Last summer Hun Sen accused Ranariddh of collaborating with Pol Pot. Ranariddh fled the country to avoid arrest by his co-prime minister, who staged a violent coup against the coalition government. Since then Hun Sen's thugs have murdered at least 60 and perhaps more than 100 of Ranariddh's colleagues. Ranariddh returned briefly this month after his father, King Sihanouk, on Hun Sen's recommendation issued a pardon for any crimes he might have committed.

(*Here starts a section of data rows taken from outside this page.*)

/-- R136, R144 to R148: a back-channel frame with a bad check word is counted and breaks the run of valid ones; a good
STATUS or EVENT frame is taken, its load-error flag a fault of its own; an identity at step 4 brings the link up when
the port accepts the array, and is ARRAY_MISMATCH when it does not. A SCAN output has no back-channel. R147, R148,
R150 to R152, R171: bring-up goes on step by step, sending TRAIN, 16 ALIGN and STATUS_REQ; a step that takes longer
than 500 µs ends the attempt, which begins again after 10 ms; a link that falls silent while up is a LINK_DOWN fault,
and its output is held and dark; an output whose link has not returned leaves for STANDBY. -/
def Obligations.MirrorLinks : Prop :=
  ((∀ (s : State) (o : Fin 4) (l : List Byte), isScan (s.rt o) o = true → exec (.bchFrameReceive o l) s = .next s) ∧
   (∀ (s : State) (o : Fin 4) (l : List Byte), isScan (s.rt o) o = false → bchCrcOk l = false → exec (.bchFrameReceive o l) s =
     .next (s.modPort o fun p => { p with bchErrs := satAdd 0xFF p.bchErrs 1, validStatus := 0 })) ∧
   (∀ (s : State) (o : Fin 4) (l : List Byte), isScan (s.rt o) o = false → bchCrcOk l = true →
     ((l.headD 0).toNat = 1 → exec (.bchFrameReceive o l) s = .next (takeStatus s o false (parseStatus ((l.drop 1).take 28)))) ∧
     ((l.headD 0).toNat = 2 → exec (.bchFrameReceive o l) s = .next (takeStatus s o true (parseStatus ((l.drop 1).take 28)))) ∧
     ((l.headD 0).toNat = 3 → (s.portAt o).link = 4 →
       (acceptsArray (s.rt o) o (parseIdent ((l.drop 1).take 28)) = true → exec (.bchFrameReceive o l) s = .next (linkUp
         (s.modPort o fun p => { p with ident := some (parseIdent ((l.drop 1).take 28)), accepted := true, mismatch := false }) o)) ∧
       (acceptsArray (s.rt o) o (parseIdent ((l.drop 1).take 28)) = false → (s.portAt o).mismatch = false → exec (.bchFrameReceive o l) s =
         .next (raise (s.modPort o fun p => { p with accepted := false, mismatch := true }) 0x0B06 (portData o 4))))) ∧
   (∀ (s : State) (o : Nat) (old new : ArrayStatus), nbit new.flags 1 = false → nbit new.flags 2 = false → nbit new.flags 4 = false →
     nbit new.flags 5 = false → (nbit new.flags 0 = false → takeFlags s o old new = s) ∧
     (nbit new.flags 0 = true → takeFlags s o old new = fault (s.modPort o fun p => { p with
       loadErrs := satAdd 0xFFFF p.loadErrs 1
       loadErrTimes := s.tb.tick :: p.loadErrTimes.filter fun u => decide (s.tb.tick < u + 400000000) }) 0x0B03 (portData o new.loadSeq) o))) ∧
  ((∀ (s : State) (o : Nat) (event : Bool) (t : ArrayStatus),
     ((s.portAt o).link = 1 → 2 ≤ (s.portAt o).validStatus → bringUp s o event t = s.modPort o fun p => { p with link := 2 }) ∧
     ((s.portAt o).link = 2 → t.laneLock &&& laneMask (s.rt o) o = laneMask (s.rt o) o →
       bringUp s o event t = s.modPort o (startAlign (s.rt o) o s.tb.tick)) ∧
     ((s.portAt o).link = 3 → nbit t.flags 3 = true → bringUp s o false t = portSend (s.modPort o fun p => { p with link := 4 }) o 0x20 1) ∧
     ((s.portAt o).link = 3 → bringUp s o true t = s)) ∧
   (∀ (s : State) (o : Fin 4), 1 ≤ (s.portAt o).link → (s.portAt o).link ≤ 4 → (s.portAt o).mismatch = false → ∃ u : State,
     u = s.modPort o (fun p => { fillTo (s.rt o) o s.tb.tick p with
       link := 0, validStatus := 0, cmd := none, cmdQueue := [], resend := false, lossRaised := true }) ∧
     exec (.bringupStepTimeout o) s = .next (if (s.portAt o).lossRaised then u else raise u 0x0B02 (portData o (s.portAt o).link))) ∧
   (∀ (s : State) (o : Fin 4), (s.portAt o).link = 0 → isScan (s.rt o) o = false →
     exec (.bringupRestart o) s = .next (s.modPort o (startTraining (s.rt o) o s.tb.tick))) ∧
   (∀ (m : WordMap) (o now : Nat) (p : PortState), (startTraining m o now p).link = 1 ∧ (startTraining m o now p).validStatus = 0 ∧
     (startTraining m o now p).trainSeq = (p.trainSeq + 1) % 256 ∧ (startAlign m o now p).link = 3 ∧
     (startAlign m o now p).alignSeq = (p.alignSeq + 16) % 65536 ∧ (startAlign m o now p).wire.length = 16) ∧
   (∀ (s : State) (o : Fin 4), isScan (s.rt o) o = false → (s.portAt o).link = 5 → exec (.bchSilence o) s = .next (parkDone (fault (loseLink
     (s.modPort o fun p => { startTraining (s.rt o) o s.tb.tick p with
       lossRaised := false, mismatch := false, laneRuns := List.replicate 32 0, loadErrTimes := [] }) o) 0x0B02 (portData o 0) o) o)) ∧
   (∀ (s : State) (o : Fin 4), (isScan (s.rt o) o = false → (s.portAt o).link ≠ 5) → (isScan (s.rt o) o = true → (s.scanAt o).jesd ≠ 2) →
     ((s.outAt o).exit = .stopping → isScan (s.rt o) o = false → exec (.linkDownTimeout o) s = .next (reachStandby s o)) ∧
     ((s.outAt o).exit ≠ .stopping → isLit s o = true → exec (.linkDownTimeout o) s = .next (startExit s o 1)) ∧
     ((s.outAt o).exit ≠ .stopping → isLit s o = false → exec (.linkDownTimeout o) s = .next s)) ∧
   (∀ (s : State) (o : Fin 4), (isScan (s.rt o) o = false → (s.portAt o).link = 5) → (isScan (s.rt o) o = true → (s.scanAt o).jesd = 2) →
     exec (.linkDownTimeout o) s = .next s))

/-- R170, R171: JESD204B bring-up sends its alignment sequence once SYNC_N is high, and only then data; the first data
sample brings the link up and sets the time of sample 0; the loss of the link holds the frame, raises JESD_DOWN and
starts it again; a short low pulse is only counted. R161, R163, R164, R167, R170, R173: the scan engine fills its
elastic buffer and no further; the oldest sample of the buffer goes out with a code for every converter, a forced
light converter with its forced code, and the sample count advances; with none in the buffer a blank goes out,
SCAN_UNDERRUN is raised and the frame is held. R110, R176: at the end of an active line each channel's loop takes at
most one step, and none where the line gave no sample or a hold applies; the sums start afresh and the line is
counted. -/
def Obligations.ScanLinks : Prop :=
  ((∀ (s : State) (o : Fin 4), isScan (s.rt o) o = true → isJesdB (s.rt o) o = true → (s.scanAt o).jesd ≠ 2 →
     exec (.syncNHigh o) s = .next (s.modScan o fun x => { x with jesd := 1, sends := .ilas })) ∧
   (∀ (s : State) (o : Fin 4), isScan (s.rt o) o = true → (s.scanAt o).jesd ≠ 2 → isJesdB (s.rt o) o = false ∨ (s.scanAt o).sends = .ilas →
     exec (.jesdUp o) s = .next (linkReturned (raise ((s.modScan o fun y => { y with
       jesd := 2, sends := .data, samples := 0, lmfc := s.tb.tick * 25, ahead := [], reqs := [] }).modPort o
         fun p => { p with resumeWait := true }) 0x0B12 o) o)) ∧
   (∀ (s : State) (o : Fin 4), isJesdB (s.rt o) o = true → (s.scanAt o).sends ≠ .ilas → exec (.jesdUp o) s = .next s) ∧
   (∀ (s : State) (o : Fin 4), (s.scanAt o).jesd = 2 →
     exec (.jesdDown o) s = .next (raise (loseLink (s.modScan o (startJesd (s.rt o) o)) o) 0x0B13 o)) ∧
   (∀ (m : WordMap) (o : Nat) (x : ScanState), (startJesd m o x).jesd = 1 ∧ (startJesd m o x).sysrefs = x.sysrefs + 1 ∧
     (startJesd m o x).sends = (if isJesdB m o then .cgs else .blank) ∧ (startJesd m o x).ahead = []) ∧
   (∀ (s : State) (o : Fin 4), isScan (s.rt o) o = true →
     exec (.jesdSyncError o) s = .next (s.modScan o fun x => { x with syncErrs := satAdd 0xFFFF x.syncErrs 1 }))) ∧
  ((∀ (s u : State) (o : Fin 4) (filled : Nat), (s.scanAt o).jesd = 2 → sampleRate (s.rt o) o ≠ 0 → u = fillAhead o filled s →
     (∀ w rest, (u.scanAt o).ahead = w :: rest → exec (.scanSample o filled) s =
       .next (sendSample (u.modScan o fun y => { y with ahead := rest }) o w)) ∧
     ((u.scanAt o).ahead = [] → exec (.scanSample o filled) s = .next (holdDark (raise (u.modScan o fun y => { sysrefStep (s.rt o) o y with
       samples := y.samples + 1, codes := blankCodes (s.rt o) o, underruns := satAdd 0xFFFF y.underruns 1 }) 0x0B14 o) o s.tb.tick s.tb.tick))) ∧
   (∀ (s : State) (o : Fin 4) (n : Nat), ((fillAhead o n s).scanAt o).ahead.length ≤ max (s.scanAt o).ahead.length (elasticSamples (s.rt o) o)) ∧
   (∀ (s : State) (o : Nat) (w : ScanWord), ∃ f : ScanState → ScanState, sendSample s o w = s.modScan o f ∧ ∀ y,
     (f y).samples = y.samples + 1 ∧ (f y).codes.length = 16 ∧ ∀ j < 16,
       (converters (scanMap s o w.t) o ≤ j → nth (f y).codes j 0 = 0) ∧
       (j < converters (scanMap s o w.t) o → convRole (scanMap s o w.t) o j = 1 → (s.outAt o).mode ≠ 5 →
         (∀ v, forceAt s o j w.t = some v → nth (f y).codes j 0 =
           wrapInt 16 (forcedCode (scanMap s o w.t) o (convChan (scanMap s o w.t) o j) v)) ∧
         (forceAt s o j w.t = none → nth (f y).codes j 0 = wrapInt 16 (nth w.codes j 0)))) ∧
   (∀ (s : State) (o : Fin 4) (filled : Nat), (s.scanAt o).jesd ≠ 2 → exec (.scanSample o filled) s = .next s)) ∧
  ((∀ (s : State) (o : Fin 4), exec (.scanLineEnd o) s = .next (((List.range 6).foldl (fun s c => lineLoop s o c) s).modScan o fun x => { x with
     linesNow := x.linesNow + 1, sumE := List.replicate 6 0, sumP := List.replicate 6 0, nSamp := List.replicate 6 0, probeSeen := false })) ∧
   (∀ (s : State) (o c : Nat), nth (s.scanAt o).nSamp c 0 = 0 ∨ nth (s.scanAt o).sumE c 0 < 256 * nth (s.scanAt o).nSamp c 0 ∨
     chanAmp s o c = 0 ∨ s.tb.tick < (chanOf s.drive o c).heldUntil ∨ annealTakes s o = true → lineLoop s o c = s))
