-- ==== Sys2Proof/Laws/State.lean ====
section
/-! SUPPORT. What each update of one part of the state leaves: every other field, field by field. -/
namespace Sys2Proof.Machine

variable (s : State)

@[simp] theorem State.modSeq_tb (o : Nat) (f : SeqState → SeqState) : (s.modSeq o f).tb = s.tb := rfl
@[simp] theorem State.modSeq_enc (o : Nat) (f : SeqState → SeqState) : (s.modSeq o f).enc = s.enc := rfl
@[simp] theorem State.modSeq_fs (o : Nat) (f : SeqState → SeqState) : (s.modSeq o f).fs = s.fs := rfl
@[simp] theorem State.modSeq_tg (o : Nat) (f : SeqState → SeqState) : (s.modSeq o f).tg = s.tg := rfl
@[simp] theorem State.modSeq_ladle (o : Nat) (f : SeqState → SeqState) : (s.modSeq o f).ladle = s.ladle := rfl
@[simp] theorem State.modSeq_rlv (o : Nat) (f : SeqState → SeqState) : (s.modSeq o f).rlv = s.rlv := rfl
@[simp] theorem State.modSeq_comp (o : Nat) (f : SeqState → SeqState) : (s.modSeq o f).comp = s.comp := rfl
@[simp] theorem State.modSeq_composer (o : Nat) (f : SeqState → SeqState) : (s.modSeq o f).composer = s.composer := rfl
@[simp] theorem State.modSeq_drive (o : Nat) (f : SeqState → SeqState) : (s.modSeq o f).drive = s.drive := rfl
@[simp] theorem State.modSeq_port (o : Nat) (f : SeqState → SeqState) : (s.modSeq o f).port = s.port := rfl
@[simp] theorem State.modSeq_scan (o : Nat) (f : SeqState → SeqState) : (s.modSeq o f).scan = s.scan := rfl
@[simp] theorem State.modSeq_input (o : Nat) (f : SeqState → SeqState) : (s.modSeq o f).input = s.input := rfl
@[simp] theorem State.modSeq_ptp (o : Nat) (f : SeqState → SeqState) : (s.modSeq o f).ptp = s.ptp := rfl
@[simp] theorem State.modSeq_pcie (o : Nat) (f : SeqState → SeqState) : (s.modSeq o f).pcie = s.pcie := rfl
@[simp] theorem State.modSeq_net (o : Nat) (f : SeqState → SeqState) : (s.modSeq o f).net = s.net := rfl
@[simp] theorem State.modSeq_hbm (o : Nat) (f : SeqState → SeqState) : (s.modSeq o f).hbm = s.hbm := rfl
@[simp] theorem State.modSeq_run (o : Nat) (f : SeqState → SeqState) : (s.modSeq o f).run = s.run := rfl
@[simp] theorem State.modSeq_surf (o : Nat) (f : SeqState → SeqState) : (s.modSeq o f).surf = s.surf := rfl
@[simp] theorem State.modSeq_therm (o : Nat) (f : SeqState → SeqState) : (s.modSeq o f).therm = s.therm := rfl
@[simp] theorem State.modSeq_aod (o : Nat) (f : SeqState → SeqState) : (s.modSeq o f).aod = s.aod := rfl
@[simp] theorem State.modSeq_jrn (o : Nat) (f : SeqState → SeqState) : (s.modSeq o f).jrn = s.jrn := rfl
@[simp] theorem State.modSeq_flash (o : Nat) (f : SeqState → SeqState) : (s.modSeq o f).flash = s.flash := rfl
@[simp] theorem State.modSeq_ann (o : Nat) (f : SeqState → SeqState) : (s.modSeq o f).ann = s.ann := rfl
@[simp] theorem State.modSeq_guard (o : Nat) (f : SeqState → SeqState) : (s.modSeq o f).guard = s.guard := rfl
@[simp] theorem State.modSeq_cruc (o : Nat) (f : SeqState → SeqState) : (s.modSeq o f).cruc = s.cruc := rfl
@[simp] theorem State.modSeq_fuse (o : Nat) (f : SeqState → SeqState) : (s.modSeq o f).fuse = s.fuse := rfl
@[simp] theorem State.modSeq_mgmt (o : Nat) (f : SeqState → SeqState) : (s.modSeq o f).mgmt = s.mgmt := rfl
@[simp] theorem State.modSeq_log (o : Nat) (f : SeqState → SeqState) : (s.modSeq o f).log = s.log := rfl
@[simp] theorem State.modSeq_mode (o : Nat) (f : SeqState → SeqState) : (s.modSeq o f).mode = s.mode := rfl
@[simp] theorem State.modSeq_free (o : Nat) (f : SeqState → SeqState) : (s.modSeq o f).free = s.free := rfl
@[simp] theorem State.modSeq_pending (o : Nat) (f : SeqState → SeqState) : (s.modSeq o f).pending = s.pending := rfl
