theorem test_hyp_QuenchLatch :
    (∃ (src : Fin 12),
      (src : Nat) ≠ 3 ∧ (src : Nat) ≠ 4 ∧ (src : Nat) ≠ 10) ∧
    (∃ (s : State) (path : PathId),
      serves s path = true ∧ hasRole s path 4 = true) ∧
    (∃ (s : State) (t : Nat),
      (ilkReads (s.rt 4) s.guard.ilkA s.guard.ilkB).1 ≠ (ilkReads (s.rt 4) s.guard.ilkA s.guard.ilkB).2 ∧ s.guard.diffSince = some t ∧ t + 40000000 ≤
        s.tb.tick) ∧
    (∃ (s : State) (t : Nat),
      (ilkReads (s.rt 4) s.guard.ilkA s.guard.ilkB).1 ≠ (ilkReads (s.rt 4) s.guard.ilkA s.guard.ilkB).2 ∧ s.guard.diffSince = some t ∧ s.tb.tick < t
        + 40000000) ∧
    (∃ (s : State),
      (s.rt 4).bit 0xF0008 28 = true ∧ drivesQuenchN s = false) ∧
    (∃ (s : State) (low : Bool),
      low = false ∨ (s.rt 4).bit 0xF0008 28 = false ∨ drivesQuenchN s = true) ∧
    (∃ (s : State),
      s.mode.dev = 0) ∧
    (∃ (s : State),
      s.mode.dev ≠ 0) ∧
    (∃ (s : State),
      (∀ o ∈ outputs, (nth s.guard.zones o {}).resident = true → crc32 (zoneResident s o (nth s.guard.zones o {}).w (nth s.guard.zones o {}).h) =
        zoneExpect s.act o)) ∧
    (∃ (s : State) (o sig : Nat),
      o ∈ outputs ∧ (nth s.guard.zones o {}).resident = true ∧ ((∀ p ∈ outputs, p ≠ o → (nth s.guard.zones p {}).resident = false)) ∧ sig = crc32
        (zoneResident s o (nth s.guard.zones o {}).w (nth s.guard.zones o {}).h) ∧ sig ≠ zoneExpect s.act o) ∧
    (∃ (s : State),
      s.mode.dev = 1 ∨ s.mode.dev = 5) ∧
    (∃ (s : State) (src : Nat),
      hasSource s src = true) ∧
    (∃ (s : State) (src : Nat),
      hasSource s src = false) ∧
    (∃ (s : State) (path : PathId),
      serves s path = true ∧ hasRole s path 5 = true ∧ s.aod.latch = false) ∧
    (∃ (s : State) (path : PathId),
      serves s path = true ∧ hasRole s path 5 = true ∧ s.aod.latch = true ∧ blockingSource s = none) ∧
    (∃ (s : State) (path : PathId), ∃ b,
      serves s path = true ∧ hasRole s path 5 = true ∧ s.aod.latch = true ∧ blockingSource s = some b) ∧
    (∃ (s : State),
      hasSource s 7 = true) ∧
    (∃ (s : State),
      s.aod.cls = 2) ∧
    (∃ (s : State),
      s.aod.latch = true ∧ (s.rt 4).bit 0xF0008 30 = true ∧ s.aod.sources = 1 ∧ ilkHeld s = true ∧ s.guard.disc = false) ∧
    (∃ (s : State),
      s.aod.latch = true ∧ (s.rt 4).bit 0xF0008 29 = true ∧ s.aod.sources = 128 ∧ qnHeld s = true) ∧
    (∃ (s : State),
      s.aod.latch = true ∧ s.aod.sources = 1 ∧ (ilkHeld s = false ∨ s.guard.disc = true ∨ (s.rt 4).bit 0xF0008 30 = false)) ∧
    (∃ (s : State),
      s.aod.latch = true ∧ s.aod.sources = 128 ∧ (qnHeld s = false ∨ (s.rt 4).bit 0xF0008 29 = false)) ∧
    (∃ (s : State),
      s.aod.latch = true ∧ s.aod.sources ≠ 1 ∧ s.aod.sources ≠ 128) ∧
    (∃ (s : State),
      s.aod.latch = false) :=
  ⟨⟨11, by decide⟩,
   ⟨up, .internal, by decide⟩,
   ⟨{ up with guard := { ilkA := true, diffSince := some 0 } }, 0, by decide⟩,
   ⟨{ up with guard := { ilkA := true, diffSince := some (2 ^ 56) } }, 2 ^ 56, by decide⟩,
   ⟨cfg [(0xF0008, 0x10000000)], by decide⟩,
   ⟨up, true, by decide⟩,
   ⟨State.reset, by decide⟩,
   ⟨up, by decide⟩,
   ⟨up, by decide⟩,
   ⟨{ cfg [(0xF0100, badWord)] with guard := { zones := [{ resident := true }] } }, 0, emptyZones, ⟨by decide, rfl, by decide, rfl, badWord_nat⟩⟩,
   ⟨up, by decide⟩,
   ⟨State.reset, 11, by decide⟩,
   ⟨up, 3, by decide⟩,
   ⟨up, .internal, by decide⟩,
   ⟨{ up with aod := { latch := true, sources := 1, first := 0 } , guard := { ilkA := true, ilkB := true, safeSince := some 0 } }, .internal, by
     decide⟩,
   ⟨{ up with aod := { latch := true, sources := 1, first := 0 }  }, .internal, 0, by decide⟩,
   ⟨{ up with aod := { latch := true, sources := 128, first := 0 }  }, by decide⟩,
   ⟨{ up with aod := { cls := 2 } }, by decide⟩,
   ⟨{ cfg [(0xF0008, 0x40000000)] with aod := { latch := true, sources := 1, first := 0 }, guard := { ilkA := true, ilkB := true, safeSince := some 0 } }, by decide⟩,
   ⟨{ cfg [(0xF0008, 0x20000000)] with aod := { latch := true, sources := 128, first := 7 }, guard := { qnHighSince := some 0 } }, by decide⟩,
   ⟨{ up with aod := { latch := true, sources := 1, first := 0 } }, by decide⟩,
   ⟨{ up with aod := { latch := true, sources := 128, first := 7 } }, by decide⟩,
   ⟨{ up with aod := { latch := true, sources := 3, first := 0 }  }, by decide⟩,
   ⟨up, by decide⟩⟩

theorem test_hyp_KeysAndTheirProtection :
    (∃ (s t : State) (path : PathId) (k : Kdm) (r : Nat),
      serves s path = true ∧ hasRole s path 8 = true ∧ k = readKdm s.act ∧ judgeKdm s k = (r, t)) ∧
    (∃ (s t : State) (k : Kdm) (r : Nat),
      judgeKdm s k = (r, t) ∧ r ≠ 0) ∧
    (∃ (s t : State) (k : Kdm) (r : Nat),
      judgeKdm s k = (r, t) ∧ s.cruc.st ≠ 0) ∧
    (∃ (s t : State) (k : Kdm) (r : Nat),
      judgeKdm s k = (r, t) ∧ s.cruc.st = 0 ∧ k.formOk = false) ∧
    (∃ (s t : State) (k : Kdm) (r : Nat),
      judgeKdm s k = (r, t) ∧ s.cruc.st = 0 ∧ k.formOk = true ∧ beAt k.bytes 4 16 ≠ s.fuse.devId) ∧
    (∃ (s t : State) (k : Kdm) (r : Nat),
      judgeKdm s k = (r, t) ∧ s.cruc.st = 0 ∧ k.formOk = true ∧ beAt k.bytes 4 16 = s.fuse.devId ∧ nth s.mgmt.issuers k.slot.issuer none = none) ∧
    (∃ (s : State) (path : PathId),
      serves s path = true ∧ hasRole s path 8 = true ∧ s.cruc.st = 0) ∧
    (∃ (s : State) (path : PathId),
      serves s path = true ∧ hasRole s path 8 = true ∧ s.cruc.st = 0) ∧
    (∃ (s : State) (path : PathId),
      serves s path = true ∧ hasRole s path 8 = true ∧ s.cruc.st ≠ 0) ∧
    (∃ (s : State) (path : PathId),
      serves s path = true ∧ hasRole s path 2 = true) ∧
    (∃ (s : State),
      s.cruc.rngFail = false) ∧
    (∃ (s : State),
      s.cruc.rngFail = true) ∧
    (∃ (s : State) (m : Fin 5),
      (m : Nat) ≤ 1 ∧ s.cruc.sessions.length = 4) ∧
    (∃ (m : Fin 5),
      (m : Nat) = 1 ∨ (m : Nat) = 2) ∧
    (∃ (m : Fin 5),
      2 ≤ (m : Nat)) ∧
    (∃ (m : Fin 5),
      3 ≤ (m : Nat)) ∧
    (∃ (s : State) (t : Nat),
      s.cruc.st = 1 ∧ s.cruc.rangeSince = some t ∧ t + 400000 ≤ s.tb.tick) ∧
    (∃ (s : State) (t : Nat),
      s.cruc.st = 1 ∧ s.cruc.rangeSince = some t ∧ s.tb.tick < t + 400000) ∧
    (∃ (s : State),
      s.cruc.st ≠ 1) :=
  ⟨⟨up, _, .internal, _, _, ⟨by decide, by decide, rfl, rfl⟩⟩,
   ⟨inCruc { st := 1 }, inCruc { st := 1 }, readKdm [], 7, ⟨rfl, by decide⟩⟩,
   ⟨inCruc { st := 2 }, inCruc { st := 2 }, readKdm [], 7, ⟨rfl, by decide⟩⟩,
   ⟨up, up, { readKdm [] with bytes := [] }, 1, ⟨rfl, rfl, rfl⟩⟩,
   ⟨{ up with fuse := { devId := 7 } }, { up with fuse := { devId := 7 } }, kdmMsg, 2, ⟨rfl, rfl, by decide, by decide⟩⟩,
   ⟨{ up with fuse := { devId := 1 } }, _, kdmMsg, _, ⟨rfl, rfl, by decide, by decide +kernel, rfl⟩⟩,
   ⟨up, .internal, by decide⟩,
   ⟨up, .internal, by decide⟩,
   ⟨inCruc { st := 1 }, .internal, by decide⟩,
   ⟨up, .internal, by decide⟩,
   ⟨up, by decide⟩,
   ⟨inCruc { rngFail := true }, by decide⟩,
   ⟨up, 1, by decide⟩,
   ⟨2, by decide⟩,
   ⟨2, by decide⟩,
   ⟨4, by decide⟩,
   ⟨inCruc { st := 1, rangeSince := some 0 }, 0, by decide⟩,
   ⟨inCruc { st := 1, rangeSince := some (2 ^ 56) }, 2 ^ 56, by decide⟩,
   ⟨up, by decide⟩⟩
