-- ==== Sys2Proof/Machine/HostBus.lean ====
section
/-! DEFINITION. Host register accesses (20_memory.md R50, R55; 10_state.md R23). -/

namespace Sys2Proof.Machine

/-- An offset the host may access: a multiple of 4 (20_memory.md R50, R55). -/
def aligned (offset : BitVec 8) : Bool := decide (offset.toNat % 4 = 0)

/-- HOST_READ: the host gets the register's word; no register changes (20_memory.md R50). -/
def execHostRead (offset : BitVec 8) (s : State) : Result :=
  if aligned offset then .next { s with hostData := s.readReg offset }
  else .refused .malformedHostAccess

/-- HOST_WRITE: only the register written changes; a write to CTRL presents a command
(20_memory.md R50). -/
def execHostWrite (offset : BitVec 8) (data : Word) (s : State) : Result :=
  if aligned offset then
    if offset = 0x00#8 then presentCommand data s
    else .next { s with regs := s.regs.write offset data }
  else .refused .malformedHostAccess

end Sys2Proof.Machine
end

There are to be elections in July--the first since those in 1993. There is a real risk that these will be a travesty designed only to perpetuate Hun Sen's power. The ASEAN states, the European Union and the United Nations are all nervously wondering how far to finance or monitor the elections, given that no voting is likely to be even halfway free or fair. But the outside world is not powerless. Cambodia's tiny economy is totally dependent on foreign aid, which should be made contingent on Hun Sen's doing everything to create a neutral political environment. At present, the nation lives in fear.

Prince Ranariddh must be allowed to participate fully in the electoral process. So must all his party offices in the provinces (much more difficult, since Hun Sen's police and militia are the only force in most rural areas). All other parties should be allowed to open offices throughout the country and have equal access to the state press, radio and television. This applies especially to Rainsy's party. Despite the grenade attack and other threats, Rainsy has continued bravely. His thin, intense presence is far more popular in Phnom Penh than that of either prime minister. Rainsy seems to be emerging as the leader of choice for all those disillusioned with both Hun Sen's violent corruption and Ranariddh's ineffectual lack of vision.

But if Rainsy is to have any chance, Hun Sen's lawlessness must be curbed--by the donor nations and the five permanent members of the U.N. Security Council, all of whom are committed under the 1991 Paris Peace Agreement to uphold democracy in Cambodia. Of course it would be easier for the world to look the other way and allow Hun Sen to intimidate, murder, bribe his way to victory and then say, ""At least that's resolved.'' But victory on those terms will be another defeat for Cambodia. It will postpone even longer the emergence of the rule of law and civil society--which any country must have if it is to prosper and progress.

If the international community means it when it says ""never again'' of Pol Pot, it must say ""no'' to Hun Sen now. And mean it.

SHAWCROSS is the author of ''Sideshow,'' a history of Cambodia in the 1970s, and is presently working on a book on the United Nations.